10k! 10k WYŚWIETLEŃ!! NIE ZNAM SŁÓW BY WYRAZIĆ MOJĄ WDZIĘCZNOŚĆ!
Anna
Siedzieliśmy w salonie. Ja, Polly, Ada, Karl i Finn. Chłopacy grali kartami przy stole, a my siedziałyśmy na kanapie. Tommy poszedł odprowadzić Linde i Arthura do ich samochodu, John i Esme z dziećmi pojechali wcześniej, byli już trochę pijani. Michael musiał ich zawieść dla bezpieczeństwa. Przetarłam twarz dłonią i upiłam jeszcze łyk wina.
-Masz dziś markotną minę. - zauważyła Polly.
-To nic. -machnęłam ręką.
-Pewnie nie jest ci łatwo, że dzieci tak szybko dorastają. - rzuciła żartobliwe Ada.
-To fakt. - zaśmiałam się. - Chciałabym go zatrzymać małego przy sobie.
-Jest na to rada. - odezwała się po chwili Polly. - Trzeba mieć kolejne dziecko.
-Ada, tak? - palnęłam dla zmiękczenia atmosfery.
-O nie! - udała oburzoną.- To ja tu jestem wdową!
-I to sprawia, że żyjesz w celibacie? - uniosłam brew.
-Nie będziemy o tym rozmawiać przy moim synu! - pokręciła głową.
-Nie myśleliście o tym jeszcze? - odezwała się znów Polly patrząc na mnie.
-Może trochę, ale narazie nie mam do tego głowy. - potarłam skronie.
-Masz wystarczająco kłopotów, co? - Ada potarła moje ramię w geście pocieszenia.
-Kocham go, ale czasem myślę, że jest moim największym wrzodem na tyłku.
-Kto taki? Chętnie się z nim policzę. - w drzwiach stanął Tommy.
-Doprawdy? - opróżniłam kieliszek duszkiem.
Tommy podszedł do nas i usiadł za mną na oparciu kanapy. Chciałam się odsunąć, ale mnie przytrzymał.
-Będziesz strzelał wujku? - wtrącił Karl, a Finn klepnął go w głowę.
-Tylko jeśli trzeba. - odparł, a ja prychnęłam.
-A ty ciociu umiesz strzelać?
-Tak. - odpowiedziałam, a Finn się roześmiał. - Nie śmiej się! Mówię poważnie, twój brat mnie uczył jakiś czas temu.
-Chciałbym to zobaczyć. - ledwo mówił przez śmiech.
-To tylko w samoobronie. -Tommy posłał bratu karcące spojrzenie i się uciszył.
-Rozmawiamy z Anną o waszym kolejnym dziecku. - chrząknęła Polly zmieniając temat.

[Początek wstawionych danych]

/-- CAM_CTX_STOP: a function stops a context at the next frame boundary (R404, R742). -/
def execCamCtxStop (f tag c : Nat) (s : State) : Res :=
  let own := decide (c < 16) && (match s.media.cam c with
    | some x => x.fn == f
    | none => false)
  s.request f 0x63 tag false false (.owner own) true (fun s =>
    match s.media.cam c with
    | some x => (((s.setCam c { x with stopAsked := true }).camSettle c).writeLoad x.pipe).reply f 0x63 tag .ok
    | none => s.reply f 0x63 tag .eCamConfig)

/-- CAM_DEFAULT_STATS: PF0 reads piece `index` of 480 bytes of the latest statistics record of a port's default context; empty when
there is none (R400, R616). -/
def execCamDefaultStats (f tag port index : Nat) (s : State) : Res :=
  s.request f 0x64 tag true false .pf0 (decide (port < 16)) (fun s =>
    let r := match s.media.cam (16 + port) with
      | some x => x.lastStats
      | none => []
    s.reply f 0x64 tag .ok ((r.drop (480 * index)).take 480))

/-- Start the default context of an enabled port, in inline mode on pipe p mod 4 (R400). -/
def State.startDefault (s : State) (p : Nat) (prof : List Byte) : State :=
  let raw := toLE 4 (p + p % 4 * 2 ^ 12) ++ List.replicate 252 0
  (s.setCam (16 + p) (camNew raw prof 0 0 0 0 true)).defaultExp (16 + p)

/-! Changes of state (R394, R455, R456). -/

/-- The open frame of a context goes on inline on the watch pipe; its lines received so far lie in stacked memory, which sleeps, and
count as lines that the pipe has not read (R437, R455; DESIGN CHOICE, log entry 194). -/
def CamFrame.toWatch (p : Nat) (f : CamFrame) : CamFrame :=
  if f.watch.isSome then f
  else { f with
    watch := some p, filled := (List.range f.rows).map (fun y => (y, 0)) ++ f.filled, lost := f.lost || f.rows != 0, goes := [],
    tnrOff := true }

/-- Entry to Seed or Dormant: contexts of the watch go on inline on the watch pipe, the others stop and report CTX_SUSPENDED and lose what
their pipe holds of them, motion references and statistics included; the switches of groups that turn off open, but a latched fault
stays latched (R54, R393, R394, R455, R456). A context of the watch keeps its motion references (DEDUCED, log entry 174). -/
def State.camSuspend (s : State) (watch : Option (Nat × Nat)) : State :=
  let s := s.setMedia (s.media.showPipes watch)
  let s := (Tbl.keys s.media.ctxs).foldl (fun s c => match s.media.cam c with
    | some x =>
      if x.suspended then s
      else if x.keeps watch then
        let frames := if x.isOpen && !x.dropping then x.frames.getLast?.toList.map (CamFrame.toWatch ((watch.map (·.2)).getD 0)) else []
        s.setCam c { x with watch := watch.map (·.2), frames := frames, prev := none }
      else
        let s := s.setCam c { x with
          suspended := true, frames := [], isOpen := false, dropping := false, prev := none, watch := none,
          refs := [], moving := 0, lastStats := [] }
        if x.dflt then s else s.event x.fn .ctxSuspended (toLE 4 c)
    | none => s) s
  let s := (List.range 4).foldl (fun (s : State) p => s.setMedia (s.media.setPipe p { s.media.pipe p with run := none, held := none })) s
  (List.range 16).foldl (fun s p => if watch.map (·.1) = some (p / 4) ∨ (s.media.port p).st = 3 then s else s.openSwitch p 0) s
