-- ==== Sys2Proof/Machine/Start.lean ====
section
/-!
DEFINITION. Starts, the Windfall save and restore, the hold-up banks and the firmware load (R494, R605 to R635, R652, R707 to R712).
-/
namespace Sys2Proof.Machine

/-! Arming (R622, R623). -/

/-- The three conditions of R622, with the locked start of R673. The fatal halt disarms (Table 16.4). -/
def State.armable (s : State) : Bool :=
  decide (3 ≤ s.goodBanks.length) && decide (330000000 ≤ s.holdNj) && s.pwr.image.isNone && s.trust.scope.isNone && s.pwr.aon &&
    !s.errs.halted

/-- Arm or disarm as R622 asks; each change enters the error log, and a disarm is an event to PF0 (R623). -/
def State.rearm (s : State) : State :=
  if s.armable then
    (if s.pwr.armed then s else (s.setPwr { s.pwr with armed := true }).logError 3 (.unstated 3) 185 1)
  else s.disarm

/-- WINDFALL_ARMING_CHANGE: the good banks stand at a voltage in 0.1 V, and Windfall is armed or disarmed accordingly (R619 to R624,
R673). -/
def execWindfallArmingChange (v : Nat) (s : State) : Res :=
  if s.unitsRun then .next (s.setPwr { s.pwr with bankV := v }).rearm else .next s

/-! The hold-up banks (R619, R620). -/

/-- A measured bank is good (R619). -/
def bankGood (cap esr : Nat) : Bool := decide (1900 ≤ cap) && decide (esr ≤ 40)

/-- Enter a measurement of bank b: a bank that fails takes the state given and a swap record. -/
def State.measureBank (s : State) (failed b cap esr : Nat) : State :=
  let good := bankGood cap esr
  let s := s.setPwr { s.pwr with
    banks := Tbl.set Bank.reset s.pwr.banks b { state := if good then 1 else failed, esr := esr, cap := cap } }
  if good then s else s.spareRecord 8 6 b b 0xFFFFFFFF 185

/-- BANK_RETEST: at top-up the charger measures a good bank again; one that fails is isolated at once (R620). -/
def execBankRetest (b cap esr : Nat) (s : State) : Res :=
  if s.unitsRun && (Tbl.get Bank.reset s.pwr.banks b).state == 1 then .next (s.measureBank 3 b cap esr).rearm else .next s

/-! Powering down. -/

/-- What outlives the power: the non-volatile store, the fuses and the outside world. Of an island's ageing record the spare map keeps
the baseline and the clock points removed; the rest is as after power-on (R606, R618, Table 16.9). -/
def Errs.powerDown (e : Errs) : Errs :=
  { Errs.reset with
    log := e.log, seqNo := e.seqNo, contained := e.contained, fatal := e.fatal, spares := e.spares, enginesUsed := e.enginesUsed,
    rowsUsed := e.rowsUsed, slicesUsed := e.slicesUsed, lanesUsed := e.lanesUsed, remapUsed := e.remapUsed,
    spareCoreUsed := e.spareCoreUsed, halfWidth := e.halfWidth, coreDue := e.coreDue, retiredCores := e.retiredCores,
    retiredPages := e.retiredPages, deadSlices := e.deadSlices, margin := (e.margin.map (fun m => (m.1, { Margin.reset with cap := m.2.cap, baseline := m.2.baseline }))).filter (fun m => m.2 != Margin.reset) }

def Trust.powerDown (t : Trust) : Trust :=
  { Trust.reset with
    revoke := t.revoke, fwFuse := t.fwFuse, recogFuse := t.recogFuse, token := t.token, bindingCount := t.bindingCount,
    recogImageSvn := t.recogImageSvn, recogDigest := t.recogDigest }

def Media.powerDown (m : Media) : Media :=
  { Media.reset with
    profiles := m.profiles, portMap := m.portMap, epoch := m.epoch, stored := m.stored, nextImage := m.nextImage,
    groups := (List.range 2).foldl (fun t g => Tbl.set AudGroup.reset t g { AudGroup.reset with landLow := (m.group g).landLow }) [] }

def Power.powerDown (p : Power) : Power :=
  { Power.reset with
    saved := true, startNo := p.startNo, saveNo := p.saveNo, image := p.image, linkRec := p.linkRec
    safeLow := true, safeCause := if p.safeLow then p.safeCause else 3, faultLow := true,
    faultCause := 5 }

/-- What the spare map keeps of a core that loses its power: the swaps that no record has settled are judged again (Table 16.10). -/
def Core.powerDown (c : Core) : Core :=
  { Core.reset with swapDue := c.swapDue, failed := c.failed, resetDue := !c.swapDue.isEmpty }

def Cpu.powerDown (c : Cpu) : Cpu :=
  { Cpu.reset with cores := (c.cores.map (fun e => (e.1, e.2.powerDown))).filter (fun e => e.2 != Core.reset) }

/-- Every domain turns off (Table 14.8 step 7): what the module held is lost, but for the non-volatile store and the fuses. -/
def State.powerDown (s : State) : State :=
  { State.reset with
    pending := s.pending, sent := s.sent, draws := s.draws, cpu := s.cpu.powerDown, errs := s.errs.powerDown, trust := s.trust.powerDown,
    media := s.media.powerDown, pwr := s.pwr.powerDown
    host := { HostSide.reset with
      link0 := { Link.reset with perst := s.host.link0.perst }, link1 := { Link.reset with perst := s.host.link1.perst } } }

/-! The save (R625 to R632, Table 14.8). -/

/-- A save writes an image: Windfall is armed and the start has passed step 5 of Table 14.3, be the firmware lost since or not (R625, R632, R635). -/
def State.saves (s : State) : Bool := s.pwr.armed && (s.pwr.stage == 2 || s.pwr.fwLost)

/-- WINDFALL_SAVE: the input sags (`cause` 1), POWER_FAIL_N stays low (2), or both (3): an armed module writes its image with one error-log
entry that records the open window's debits, and the module powers down (R606, R625 to R632, R635, R670). -/
def execWindfallSave (cause : Nat) (s : State) : Res :=
  if !s.pwr.aon then .next s
  else if s.saves then
    let s := s.setPwr { s.pwr with saveNo := s.pwr.saveNo + 1, image := some (s.imageOf cause) }
    .next s.powerDown
  else .next s.powerDown

/-! Stage A (R607 to R610, Table 14.1). -/

/-- The link record takes effect (R494, R495). -/
def HostSide.useRecord (h : HostSide) (r : List Byte) : HostSide :=
  let w := fld r 0 4
  { h with
    split := bit w 0, ref0Sris := bit w 1, ref1Sris := bit w 2, link1First := bits w 12 8, smbusAddr := bits w 22 16,
    vecCount := (rangeFrom 1 31).foldl (fun t f => Tbl.set 64 t f (fld r (3 + f) 1)) [] }

/-- The stored audio configuration is copied into the registers of group g (R466). -/
def AudGroup.useStored (x : AudGroup) (r : List Byte) (g : Nat) : AudGroup :=
  let word := fun (a : Nat) => (BitVec.ofNat 32 (fld r (a + 4 * g) 4) : Word)
  { x with cfg := word 0, live := word 0, wakeCfg := word 8, wake := word 8, indCfg := word 16, ind := word 16 }

/-- A group at the start of capture: muted while its land is low, else capturing in warm-up (R471, R482, Table 14.1 step 6). -/
def AudGroup.begin_ (x : AudGroup) (low : Bool) : AudGroup :=
  if low then { x with landLow := true, muted := true, lit := true }
  else { x with landLow := false, muted := false, clock := true, power := true, warm := 50, chains := [], window := [], features := [] }

/-- A group whose start has failed its self-check: its mute land acts, and nothing captures (Table 14.1 step 1, R471, R610). -/
def AudGroup.landOnly (x : AudGroup) (low : Bool) : AudGroup := { x with landLow := low, muted := low, lit := low }

/-- An image that this start will restore. -/
def State.restorable (s : State) : Bool := s.pwr.image.isSome && s.trust.scope.isNone

/-- Step 6: capture starts in each group. -/
def State.audStart (s : State) (low0 low1 : Bool) : State :=
  let x := fun (g : Nat) (low : Bool) =>
    let y := match s.media.stored with
      | some r => (s.media.group g).useStored r g
      | none => s.media.group g
    y.begin_ low
  let m := ((s.media.setGroup 0 (x 0 low0)).setGroup 1 (x 1 low1))
  s.setMedia { m with epoch := if s.restorable then m.epoch + 1 else 0, eventNo := 0 }

/-- The first window begins, with WINDOW_NO 0 (Table 14.1 step 4, R632). -/
def State.firstWindow (s : State) : State := (s.setLedger { s.pwr.ledger with windowNo := 65535 }).newWindow

/-- The vectors of a record leave PF0 at least 64 (R737). -/
def recordFits (r : List Byte) : Bool := decide ((rangeFrom 1 31).foldl (fun acc f => acc + fld r (3 + f) 1) 0 ≤ 1984)

/-- Step 5: what the root of trust takes from the non-volatile store, a record that R737 bars being left and logged; a recogniser image accepted earlier is in force. -/
def State.useStore (s : State) : State :=
  let s := match s.pwr.linkRec with
    | some r => if recordFits r then { s with host := s.host.useRecord r } else s.logError 3 (.unstated 4) 184 0
    | none => s
  let s := match s.media.nextImage with
    | some (svn, d) =>
      (s.setTrust { s.trust with recogImageSvn := svn, recogDigest := d }).setMedia { s.media with nextImage := none }
    | none => s
  s.setTrust { s.trust with
    setupDigest := sha256 (s.pwr.linkRec.getD [] ++ s.media.portMap ++ s.media.profiles.flatMap (·.2)) }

-Tak? -odparliśmy z mężem oboje.
-Jakoś się nie przykładasz.. - rzuciła do bratanka.
-Ja bardzo chętnie. - ucałował mnie w czubek głowy.
-Trzeba wracać trzeźwym do domu i o normalnych porach. A nie o trzeciej nad ranem w domu by o piątej wstać. - znów starałam się odsunąć.
-Jestem przekonana, że w ciągu tych dwóch godzin dałby radę. - rzuciła Ada.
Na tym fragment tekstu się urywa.